Input data —

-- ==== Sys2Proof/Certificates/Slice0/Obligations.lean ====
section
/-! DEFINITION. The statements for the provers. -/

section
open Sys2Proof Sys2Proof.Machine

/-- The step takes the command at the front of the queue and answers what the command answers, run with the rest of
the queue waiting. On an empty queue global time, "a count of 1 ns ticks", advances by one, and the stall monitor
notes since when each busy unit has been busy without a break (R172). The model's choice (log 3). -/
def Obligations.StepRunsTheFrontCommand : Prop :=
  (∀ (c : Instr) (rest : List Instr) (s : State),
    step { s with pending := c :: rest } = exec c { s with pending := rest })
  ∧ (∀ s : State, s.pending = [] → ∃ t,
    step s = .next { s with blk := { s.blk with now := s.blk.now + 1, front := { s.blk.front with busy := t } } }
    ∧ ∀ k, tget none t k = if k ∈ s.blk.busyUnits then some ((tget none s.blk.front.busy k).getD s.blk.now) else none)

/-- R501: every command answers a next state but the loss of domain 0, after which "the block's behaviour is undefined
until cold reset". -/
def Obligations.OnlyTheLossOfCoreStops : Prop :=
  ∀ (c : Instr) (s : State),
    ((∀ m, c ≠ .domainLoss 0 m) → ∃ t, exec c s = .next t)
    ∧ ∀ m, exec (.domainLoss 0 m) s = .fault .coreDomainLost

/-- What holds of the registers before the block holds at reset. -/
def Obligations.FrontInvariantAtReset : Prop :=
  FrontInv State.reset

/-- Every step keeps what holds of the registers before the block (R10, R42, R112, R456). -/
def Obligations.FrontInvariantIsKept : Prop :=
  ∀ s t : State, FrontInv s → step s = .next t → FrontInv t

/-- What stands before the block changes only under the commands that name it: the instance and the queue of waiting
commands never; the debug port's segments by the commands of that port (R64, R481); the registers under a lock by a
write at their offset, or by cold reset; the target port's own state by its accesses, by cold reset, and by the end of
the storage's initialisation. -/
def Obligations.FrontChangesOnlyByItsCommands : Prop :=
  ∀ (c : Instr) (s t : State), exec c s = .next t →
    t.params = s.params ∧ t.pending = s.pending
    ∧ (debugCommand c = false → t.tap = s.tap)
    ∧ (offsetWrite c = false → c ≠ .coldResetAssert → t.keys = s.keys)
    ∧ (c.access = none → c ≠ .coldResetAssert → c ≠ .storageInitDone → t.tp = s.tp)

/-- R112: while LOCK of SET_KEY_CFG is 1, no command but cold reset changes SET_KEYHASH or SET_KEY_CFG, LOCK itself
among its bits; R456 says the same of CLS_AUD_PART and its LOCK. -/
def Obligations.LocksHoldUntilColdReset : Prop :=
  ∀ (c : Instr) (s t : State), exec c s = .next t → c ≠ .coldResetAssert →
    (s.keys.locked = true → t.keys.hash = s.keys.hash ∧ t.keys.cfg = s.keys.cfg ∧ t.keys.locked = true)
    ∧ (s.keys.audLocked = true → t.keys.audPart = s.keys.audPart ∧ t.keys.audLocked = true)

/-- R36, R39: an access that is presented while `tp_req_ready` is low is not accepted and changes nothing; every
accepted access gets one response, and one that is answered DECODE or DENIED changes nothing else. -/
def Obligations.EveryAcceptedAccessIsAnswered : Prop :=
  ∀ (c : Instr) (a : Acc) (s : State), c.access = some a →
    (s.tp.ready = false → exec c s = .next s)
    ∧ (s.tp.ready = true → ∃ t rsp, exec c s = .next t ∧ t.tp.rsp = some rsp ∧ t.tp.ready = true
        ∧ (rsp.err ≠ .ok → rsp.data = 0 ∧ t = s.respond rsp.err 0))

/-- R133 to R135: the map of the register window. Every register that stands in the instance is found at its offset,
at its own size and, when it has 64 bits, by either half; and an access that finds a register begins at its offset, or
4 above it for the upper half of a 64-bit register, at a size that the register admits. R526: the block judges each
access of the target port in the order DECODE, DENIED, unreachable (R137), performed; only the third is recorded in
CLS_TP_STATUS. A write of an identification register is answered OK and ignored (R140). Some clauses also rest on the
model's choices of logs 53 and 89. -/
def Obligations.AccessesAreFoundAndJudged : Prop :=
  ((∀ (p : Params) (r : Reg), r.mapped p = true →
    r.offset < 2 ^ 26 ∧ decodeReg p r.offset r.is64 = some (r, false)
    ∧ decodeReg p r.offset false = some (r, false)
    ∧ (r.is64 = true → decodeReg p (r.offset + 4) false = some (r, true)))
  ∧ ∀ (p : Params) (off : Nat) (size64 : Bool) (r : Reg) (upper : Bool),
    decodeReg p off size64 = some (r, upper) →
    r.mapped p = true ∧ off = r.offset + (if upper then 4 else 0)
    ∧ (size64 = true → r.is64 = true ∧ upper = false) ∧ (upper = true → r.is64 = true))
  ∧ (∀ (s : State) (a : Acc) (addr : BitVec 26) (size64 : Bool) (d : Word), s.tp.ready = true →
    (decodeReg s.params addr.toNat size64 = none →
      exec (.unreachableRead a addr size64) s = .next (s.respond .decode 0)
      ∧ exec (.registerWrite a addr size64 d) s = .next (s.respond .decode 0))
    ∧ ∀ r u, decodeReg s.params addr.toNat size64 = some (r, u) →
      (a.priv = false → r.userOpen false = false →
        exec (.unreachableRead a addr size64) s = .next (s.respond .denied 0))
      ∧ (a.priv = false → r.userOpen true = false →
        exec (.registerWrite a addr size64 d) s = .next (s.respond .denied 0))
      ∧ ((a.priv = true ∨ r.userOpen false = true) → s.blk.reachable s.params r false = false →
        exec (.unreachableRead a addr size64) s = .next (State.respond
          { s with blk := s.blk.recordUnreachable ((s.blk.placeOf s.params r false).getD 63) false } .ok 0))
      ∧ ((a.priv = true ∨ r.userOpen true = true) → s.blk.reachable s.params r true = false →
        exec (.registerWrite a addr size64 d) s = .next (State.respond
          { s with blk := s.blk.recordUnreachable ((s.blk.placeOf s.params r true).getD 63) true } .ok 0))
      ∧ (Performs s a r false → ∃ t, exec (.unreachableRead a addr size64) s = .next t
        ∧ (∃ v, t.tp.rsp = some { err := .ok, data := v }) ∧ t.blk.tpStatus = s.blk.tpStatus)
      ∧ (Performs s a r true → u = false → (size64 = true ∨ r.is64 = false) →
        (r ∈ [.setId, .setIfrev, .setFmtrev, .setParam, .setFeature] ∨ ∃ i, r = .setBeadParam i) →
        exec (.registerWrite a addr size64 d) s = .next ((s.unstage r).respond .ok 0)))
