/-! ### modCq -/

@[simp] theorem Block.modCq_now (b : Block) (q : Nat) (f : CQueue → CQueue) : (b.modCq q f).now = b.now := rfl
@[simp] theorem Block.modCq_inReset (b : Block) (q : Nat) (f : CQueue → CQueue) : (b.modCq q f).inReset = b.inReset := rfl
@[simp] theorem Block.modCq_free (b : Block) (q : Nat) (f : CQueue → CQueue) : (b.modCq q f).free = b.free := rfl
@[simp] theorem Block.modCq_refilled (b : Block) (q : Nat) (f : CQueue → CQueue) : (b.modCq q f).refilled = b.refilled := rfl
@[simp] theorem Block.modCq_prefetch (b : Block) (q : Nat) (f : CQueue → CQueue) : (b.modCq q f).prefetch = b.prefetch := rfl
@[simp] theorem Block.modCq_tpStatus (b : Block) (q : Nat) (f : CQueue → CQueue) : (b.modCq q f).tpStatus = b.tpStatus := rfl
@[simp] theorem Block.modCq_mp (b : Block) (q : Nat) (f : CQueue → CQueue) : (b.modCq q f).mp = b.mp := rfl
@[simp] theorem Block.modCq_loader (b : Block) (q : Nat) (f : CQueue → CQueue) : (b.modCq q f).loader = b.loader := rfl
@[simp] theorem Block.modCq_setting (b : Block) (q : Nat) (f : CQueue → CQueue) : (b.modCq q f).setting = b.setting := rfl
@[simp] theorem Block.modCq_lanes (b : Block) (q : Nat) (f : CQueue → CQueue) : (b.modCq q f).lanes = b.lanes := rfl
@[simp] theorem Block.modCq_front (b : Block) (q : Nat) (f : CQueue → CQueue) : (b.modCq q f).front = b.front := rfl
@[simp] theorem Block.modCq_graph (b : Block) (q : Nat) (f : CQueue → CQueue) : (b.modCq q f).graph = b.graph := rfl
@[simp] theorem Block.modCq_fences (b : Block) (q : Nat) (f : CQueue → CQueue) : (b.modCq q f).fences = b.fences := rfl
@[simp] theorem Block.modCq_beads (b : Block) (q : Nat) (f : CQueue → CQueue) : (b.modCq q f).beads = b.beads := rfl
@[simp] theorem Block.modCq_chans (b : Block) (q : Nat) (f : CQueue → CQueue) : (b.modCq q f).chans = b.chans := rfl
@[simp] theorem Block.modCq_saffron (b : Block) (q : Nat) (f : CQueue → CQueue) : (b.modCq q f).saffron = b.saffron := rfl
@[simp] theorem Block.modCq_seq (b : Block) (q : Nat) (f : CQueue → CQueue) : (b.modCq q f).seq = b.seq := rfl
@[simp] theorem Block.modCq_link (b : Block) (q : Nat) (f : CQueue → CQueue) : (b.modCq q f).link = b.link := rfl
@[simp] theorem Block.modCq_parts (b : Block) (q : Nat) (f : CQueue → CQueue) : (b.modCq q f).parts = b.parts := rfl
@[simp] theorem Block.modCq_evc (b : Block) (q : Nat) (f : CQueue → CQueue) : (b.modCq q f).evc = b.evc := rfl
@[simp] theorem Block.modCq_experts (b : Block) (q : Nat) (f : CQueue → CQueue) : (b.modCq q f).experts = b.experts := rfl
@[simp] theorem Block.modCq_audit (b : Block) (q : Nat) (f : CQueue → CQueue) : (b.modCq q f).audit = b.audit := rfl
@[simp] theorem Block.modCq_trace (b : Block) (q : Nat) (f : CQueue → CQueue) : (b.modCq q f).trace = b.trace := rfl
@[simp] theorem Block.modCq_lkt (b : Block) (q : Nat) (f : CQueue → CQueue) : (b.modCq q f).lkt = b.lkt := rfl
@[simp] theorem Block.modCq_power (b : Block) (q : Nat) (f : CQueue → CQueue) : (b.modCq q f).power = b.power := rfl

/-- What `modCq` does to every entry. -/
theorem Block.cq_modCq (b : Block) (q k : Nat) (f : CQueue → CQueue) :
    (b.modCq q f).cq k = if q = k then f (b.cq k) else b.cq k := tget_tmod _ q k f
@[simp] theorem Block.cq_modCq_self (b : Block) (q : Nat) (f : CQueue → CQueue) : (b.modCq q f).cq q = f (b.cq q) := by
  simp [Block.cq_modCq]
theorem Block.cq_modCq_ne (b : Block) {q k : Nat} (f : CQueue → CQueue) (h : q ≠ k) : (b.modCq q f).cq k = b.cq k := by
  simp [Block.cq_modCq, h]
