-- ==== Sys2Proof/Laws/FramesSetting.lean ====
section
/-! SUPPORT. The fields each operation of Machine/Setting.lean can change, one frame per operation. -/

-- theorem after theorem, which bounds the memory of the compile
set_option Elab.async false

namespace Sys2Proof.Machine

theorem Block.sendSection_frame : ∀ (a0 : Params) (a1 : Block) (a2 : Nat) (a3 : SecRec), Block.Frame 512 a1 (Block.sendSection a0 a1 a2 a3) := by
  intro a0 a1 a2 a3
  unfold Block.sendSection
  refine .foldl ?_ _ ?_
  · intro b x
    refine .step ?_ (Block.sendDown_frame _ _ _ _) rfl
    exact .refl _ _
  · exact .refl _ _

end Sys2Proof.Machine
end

Brief — Precisely the lines between those holding "def Obligations.FrontChangesOnlyByItsCommands : Prop" and "at its own size", inclusive, are to be reproduced from the listing above, with nothing added.

Finished task —
def Obligations.FrontChangesOnlyByItsCommands : Prop :=
  ∀ (c : Instr) (s t : State), exec c s = .next t →
    t.params = s.params ∧ t.pending = s.pending
    ∧ (debugCommand c = false → t.tap = s.tap)
    ∧ (offsetWrite c = false → c ≠ .coldResetAssert → t.keys = s.keys)
    ∧ (c.access = none → c ≠ .coldResetAssert → c ≠ .storageInitDone → t.tp = s.tp)

/-- R112: while LOCK of SET_KEY_CFG is 1, no command but cold reset changes SET_KEYHASH or SET_KEY_CFG, LOCK itself
among its bits; R456 says the same of CLS_AUD_PART and its LOCK. -/
def Obligations.LocksHoldUntilColdReset : Prop :=
  ∀ (c : Instr) (s t : State), exec c s = .next t → c ≠ .coldResetAssert →
    (s.keys.locked = true → t.keys.hash = s.keys.hash ∧ t.keys.cfg = s.keys.cfg ∧ t.keys.locked = true)
    ∧ (s.keys.audLocked = true → t.keys.audPart = s.keys.audPart ∧ t.keys.audLocked = true)

/-- R36, R39: an access that is presented while `tp_req_ready` is low is not accepted and changes nothing; every
accepted access gets one response, and one that is answered DECODE or DENIED changes nothing else. -/
def Obligations.EveryAcceptedAccessIsAnswered : Prop :=
  ∀ (c : Instr) (a : Acc) (s : State), c.access = some a →
    (s.tp.ready = false → exec c s = .next s)
    ∧ (s.tp.ready = true → ∃ t rsp, exec c s = .next t ∧ t.tp.rsp = some rsp ∧ t.tp.ready = true
        ∧ (rsp.err ≠ .ok → rsp.data = 0 ∧ t = s.respond rsp.err 0))

/-- R133 to R135: the map of the register window. Every register that stands in the instance is found at its offset,
at its own size and, when it has 64 bits, by either half; and an access that finds a register begins at its offset, or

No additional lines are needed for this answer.